Vendredi 2 avril, 10h : Le bonheur est-il en nous ?

Il existe un débat ancestral autour du bonheur. Les positions sont partagées : d’un côté, le bonheur pourrait éclore à partir d’éléments extérieurs (amour, famille, réussite, etc.) ; de l’autre, le bonheur émergerait à partir de soi, de son sentiment de plénitude et de contentement. Quelle est la source du bonheur ? Peut-on trouver le bonheur en nous-même ? Ou sommes-nous dépendant·e·s des circonstances qui nous entourent ? Face à ces questions, Confucius propose une réponse radicale, qui nous occupera au cours de cette réflexion.



Vendredi 7 mai, 10h : Qu’est-ce qu’être offensé ?

Sommes-nous facilement offensé·e·s ? Par des actes, des paroles, des idées, des comportements ? On parle souvent de l’offense, mais il est difficile de la définir : elle peut se confondre avec l’indignation, la vexation ou la simple gêne.

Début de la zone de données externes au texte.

-- ## QUERY (R191, R192, R221)

theorem State.writeJobPage_keeps (s : State) (p : Nat) : s.keeps (s.writeJobPage p) [.mem, .ports, .parts] := by
  unfold State.writeJobPage
  split
  · exact s.keeps_refl _
  · exact State.keeps_step (State.keeps_mono (s.setPart_keeps p _) (by decide)) (State.putPage_keeps _ _ _ _ _)

theorem State.queryMgrPage_keeps (s : State) (p : Nat) : s.keeps (s.queryMgrPage p) [.manager, .mem, .ports] := by
  unfold State.queryMgrPage
  split
  · exact s.writeMgrPage_keeps _
  · exact s.keeps_refl _

theorem State.unstatedCode_keeps (s : State) : s.keeps s.unstatedCode.2 [.draws] := by
  intro f hf
  cases f <;> simp_all [Field.same, State.unstatedCode, State.draw, State.rd]

/-- A command that completes its entry once other parts of the state have changed. -/
theorem State.gives_of_answer {s u : State} {c : Instr} {x : Entry} {st res : Nat} {fs : List Field} (h : exec c s = finish (u.complete x.acc st res))
    (hk : s.keeps u fs) (hf : Field.entries ∉ fs) (hx : s.entry x.acc = some x) (hparked : x.parked = none) (gs : List Field)
    (hfg : ∀ f ∈ fs, f ∈ gs := by decide) (hgs : Field.entries ∈ gs ∧ Field.rings ∈ gs := by decide) :
    s.gives c (fun t => State.completed x st res t ∧ s.keeps t gs) := by
  have hentry : u.entry x.acc = some x := (congrArg (List.find? _) (hk .entries hf)).trans hx
  refine State.gives_of_finish h ⟨State.completed_settle (State.complete_completed u _ st res x hentry hparked),
    State.keeps_settled (State.keeps_step (State.keeps_mono hk hfg) (u.complete_keeps _ _ _) ?_)⟩
  intro f hf
  rcases List.mem_cons.1 hf with rfl | hf
  · exact hgs.1
  · exact List.mem_singleton.1 hf ▸ hgs.2

/-- Settles O37: each kind of QUERY writes its pages or draws its code, and completes its entry. -/
theorem queryAnswers : Obligations.QueryAnswers := by
  intro s e x hx hop hst hparked hfence
  obtain rfl := State.entry_acc hx
  have hquery : exec (.query x.acc) s = finish (query s x.acc) := rfl
  simp only [query, hx, hop, hst, hfence, ne_eq, not_true, false_and, or_self, if_false, Bool.false_eq_true] at hquery
  refine ⟨fun hk => ?_, fun hk => ?_, fun hk => ?_, fun hk => ?_⟩
  · rw [hk] at hquery
    have hpages := State.keeps_step (State.keeps_step (State.keeps_mono (s.writePartPage_keeps x.part) (by decide))
      (State.writeFabricPage_keeps _)) (State.writeRetirePage_keeps _) (fs := [.mem, .ports, .parts, .fabric, .genRetire])
    exact State.gives_of_answer hquery hpages (by decide) hx hparked _
  · rw [hk] at hquery
    have hpages := State.keeps_step (State.keeps_mono (s.writeJobPage_keeps x.part) (by decide)) (State.queryMgrPage_keeps _ x.part)
      (fs := [.mem, .ports, .parts, .manager])
    exact State.gives_of_answer hquery hpages (by decide) hx hparked _
  · rw [hk] at hquery
    have hrecord := State.keeps_step (State.keeps_mono s.unstatedCode_keeps (by decide)) (State.writeRingRecord_keeps _ x.port x.ring)
      (fs := [.mem, .ports, .draws])
    obtain ⟨t, ht, hdone, hkeeps⟩ := State.gives_of_answer hquery hrecord (by decide) hx hparked [.mem, .ports, .entries, .rings, .draws]
    exact ⟨t, ht, ⟨_, hdone⟩, hkeeps⟩
  · have hentry : exec (.query x.acc) s =
        finish (s.unstatedCode.2.complete x.acc (if s.enableHeld x then stRestartPending else stOK) s.unstatedCode.1) := by
      rw [hquery]
      split
      · omega
      · omega
      · omega
      · rfl
    obtain ⟨t, ht, hdone, hkeeps⟩ := State.gives_of_answer hentry s.unstatedCode_keeps (by decide) hx hparked [.entries, .rings, .draws]
    exact ⟨t, ht, ⟨_, hdone⟩, hkeeps⟩

end Sys2Proof.Machine
end

section
/-!
PROOFS. The host reads of HOST_WAIT nodes (O9): what a poll issues, and WAIT_KICK over the nodes of the function's partitions.
-/

namespace Sys2Proof.Machine

-- ## PCIe reads (R241)

/-- A node with `n` more missing acknowledgements. -/
def Node.awaits (n : Nat) (y : Node) : Node := { y with acks := y.acks + n }

theorem State.addAck_node (s : State) (d n : Nat) : s.addAck (.node d n) = s.setNode d n (Node.awaits 1) := by
  simp only [State.addAck, State.setNode, State.setDraft]
  congr 1
  refine List.map_congr_left fun x _ => ?_
  split
  · congr 1
    refine List.ext_getElem? fun i => ?_
    rw [List.getElem?_modify, List.getElem?_map, List.getElem?_zipIdx]
    cases x.nodes[i]? with
    | none => rfl
    | some y => by_cases hi : i = n <;> simp [hi, Node.awaits, eq_comm]
  · rfl

theorem Node.awaits_awaits (m n : Nat) (y : Node) : (y.awaits m).awaits n = y.awaits (m + n) := by rw [Node.awaits, Node.awaits, Node.awaits, Nat.add_assoc]

/-- The requests of a node have gone to the host: what has left, what is outstanding, and the node's missing acknowledgements. -/
def State.asked (s t : State) (d n q f : Nat) (y : Node) (rs : List (Nat × Nat)) : Prop :=
  t.out = s.out ++ rs.map (fun r => .hostRead q f r.1 r.2) ∧ t.hostReads = s.hostReads ++ rs.map (fun _ => (q, .node d n)) ∧
  t.node d n = some (y.awaits rs.length) ∧ s.keeps t [.out, .hostReads, .drafts]

/-- One request goes to the host. -/
def State.askOne (q f d n : Nat) (s : State) (r : Nat × Nat) : State :=
  (({ s with hostReads := s.hostReads ++ [(q, .node d n)] } : State).emit (.hostRead q f r.1 r.2)).addAck (.node d n)

theorem State.askOne_asks {s : State} {d n : Nat} {y : Node} (q f : Nat) (r : Nat × Nat) (hy : s.node d n = some y) :
    s.asked (State.askOne q f d n s r) d n q f y [r] := by
  rw [State.askOne, State.addAck_node]
  refine ⟨rfl, rfl, State.setNode_node_same _ hy, ?_⟩
  refine State.keeps_step (t := { s with hostReads := s.hostReads ++ [(q, .node d n)] }) ?_
    (State.keeps_step (State.keeps_mono (State.emit_keeps _ _) (by decide)) (State.setDraft_keeps _ _ _) (fs := [.out, .drafts]))
  intro g hg
  cases g <;> simp_all [Field.same, State.rd]

theorem State.foldl_askOne_asks (q f d n : Nat) (rs : List (Nat × Nat)) : ∀ {s : State} {y : Node}, s.node d n = some y →
    s.asked (rs.foldl (State.askOne q f d n) s) d n q f y rs := by
  induction rs with
  | nil => exact fun hy => ⟨by simp, by simp, hy, State.keeps_refl _ _⟩
  | cons r rs ih =>
    intro s y hy
    obtain ⟨hout, hreads, hnode, hkeeps⟩ := State.askOne_asks q f r hy
    obtain ⟨hout', hreads', hnode', hkeeps'⟩ := ih hnode
    refine ⟨?_, ?_, ?_, State.keeps_trans hkeeps hkeeps'⟩
    · rw [List.foldl_cons, hout', hout, List.append_assoc]
      rfl
    · rw [List.foldl_cons, hreads', hreads, List.append_assoc]
      rfl
    · rw [List.foldl_cons, hnode', Node.awaits_awaits, Nat.add_comm]
      rfl

theorem State.askReads_eq (s : State) (d n q f off len : Nat) :
    s.askReads (.node d n) q f off len = (s.hostRequests q off len).foldl (State.askOne q f d n) s := rfl

/-- What is brought from a host window is asked of the host at once. -/
theorem State.bring_host {s : State} {c : Ctx} {a n : Nat} (iss : Issuer) (hn : n ≠ 0) (hl : s.isLocal a = true) (hsp : gSpace a = 4 ∨ gSpace a = 5)
    (hr : s.readErr c a n = none) : s.bring c iss a n = (s.askReads iss (gSpace a - 4) (s.requester c) (gOffset a) n, none) := by
  have hpass : s.pass c a n false = s := if_pos (by simp [show 2 ≤ gSpace a by omega])
  simp [State.bring, State.mayRead, hr, hl, hpass, Try.andThen, hn, hsp]

-- ## A poll (R207)

/-- A running HOST_WAIT node of a partition that runs, whose semaphore lies in a host window that it may read. -/
structure State.PollsHost (s : State) (d n : Nat) (x : Draft) (y : Node) : Prop where
  draft : s.draft d = some x
  node : s.node d n = some y
  kind : y.kind = 0xA
  running : y.st = .running
  runs : s.runs x.part = true
  isLocal : s.isLocal (y.arg 104 8) = true
  window : gSpace (y.arg 104 8) = 4 ∨ gSpace (y.arg 104 8) = 5
  readable : s.readErr (nodeCtx x y) (y.arg 104 8) 8 = none

theorem State.PollsHost.asks {s : State} {d n : Nat} {x : Draft} {y : Node} (h : s.PollsHost d n x y) :
    s.asked (s.pollWait d n) d n (gSpace (y.arg 104 8) - 4) (s.requester (nodeCtx x y)) y
      (s.hostRequests (gSpace (y.arg 104 8) - 4) (gOffset (y.arg 104 8)) 8) := by
  have hpoll : s.pollWait d n = s.askReads (.node d n) (gSpace (y.arg 104 8) - 4) (s.requester (nodeCtx x y)) (gOffset (y.arg 104 8)) 8 := by
    simp only [State.pollWait, h.draft, h.node, h.kind, h.running, h.runs, and_self, if_true,
      State.bring_host (.node d n) (by decide) h.isLocal h.window h.readable]
  rw [hpoll, State.askReads_eq]
  exact State.foldl_askOne_asks _ _ d n _ h.node

/-- Eight bytes within one line take one aligned read of 64 bytes: a request's limit is a multiple of the line. -/
theorem State.hostRequests_line (s : State) (q o : Nat) (ho : o % 64 ≤ 56) : s.hostRequests q o 8 = [(o / 64 * 64, 64)] := by
  obtain ⟨e, he⟩ : ∃ e, 2 ^ min (s.func q 0).payload (s.func q 0).request = e := ⟨_, rfl⟩
  obtain ⟨k, hk⟩ : ∃ k, o / 64 * 64 / (128 * e) = k := ⟨_, rfl⟩
  obtain ⟨w, hw⟩ : ∃ w, k * (2 * e) = w := ⟨_, rfl⟩
  have hpos : 0 < 128 * e := Nat.mul_pos (by decide) (he ▸ Nat.two_pow_pos _)
  have hhi : (o + 8 + 63) / 64 * 64 = o / 64 * 64 + 64 := by omega
  have hstart : k * (128 * e) = 64 * w := by rw [← hw]; ring
  have hlimit (i : Nat) : 64 * (w + 2 * e) ≤ (k + (i + 1)) * (128 * e) := by rw [← hw]; nlinarith [Nat.zero_le (i * e)]
  have hfirst : (k + 0 + 1) * (128 * e) = 64 * (w + 2 * e) := by rw [← hw]; ring
  have hlow : 64 * w ≤ o / 64 * 64 := hstart ▸ hk ▸ Nat.div_mul_le_self _ _
  have hhigh : o / 64 * 64 < 64 * (w + 2 * e) := hfirst ▸ (Nat.div_lt_iff_lt_mul hpos).1 (by omega)
  obtain ⟨n, hn⟩ : ∃ n, (o / 64 * 64 + 64) / (128 * e) + 1 - k = n + 1 := by
    have : k ≤ (o / 64 * 64 + 64) / (128 * e) := hk ▸ Nat.div_le_div_right (by omega)
    exact ⟨(o / 64 * 64 + 64) / (128 * e) - k, by omega⟩
  simp only [State.hostRequests, he, hhi, hk, hn, List.range_succ_eq_map, List.filterMap_cons, List.filterMap_map, Nat.add_zero, hstart, hfirst]
  rw [Nat.max_eq_left hlow, Nat.min_eq_left (by omega), if_pos (by omega), List.filterMap_eq_nil_iff.2, Nat.add_sub_cancel_left]
  intro i _
  have := hlimit i
  exact if_neg (by simp only [Nat.succ_eq_add_one]; omega)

Pour Ruwen Ogien, philosophe français du 20e siècle, auteur de La liberté d’offenser (2015), l’offense n’est pas un bon guide : on a tendance à être offensé par les comportements et paroles d’autrui alors même
qu’ils ne nous concernent pas. Ce sentiment serait alors trompeur : on s’oppose à quelque chose alors qu’on est simplement dérangé·e, gêné·e, saisi·e par l’inconnu.



Vendredi 4 juin, 10h : L’art permet-il d’expulser les émotions ?

Pleurer en écoutant une chanson, rire au théâtre, avoir peur au cinéma : parfois, nous faisons appel aux œuvres pour nous faire éprouver des émotions. L’art nous permet d’expulser des émotions, d’éprouver des sentiments, de rire, de pleurer. C’est étrange : ce n’est pas notre vie qui est montrée dans l’œuvre d’art, et pourtant, celle-ci résonne avec elle. Les œuvres nous permettent d’expulser nos émotions, nos passions, dirait Aristote, philosophe grec de l’Antiquité. C’est lui qui a parlé, pour la première fois, de la fonction cathartique de l’art : c’est elle que nous explorerons lors de cette discussion.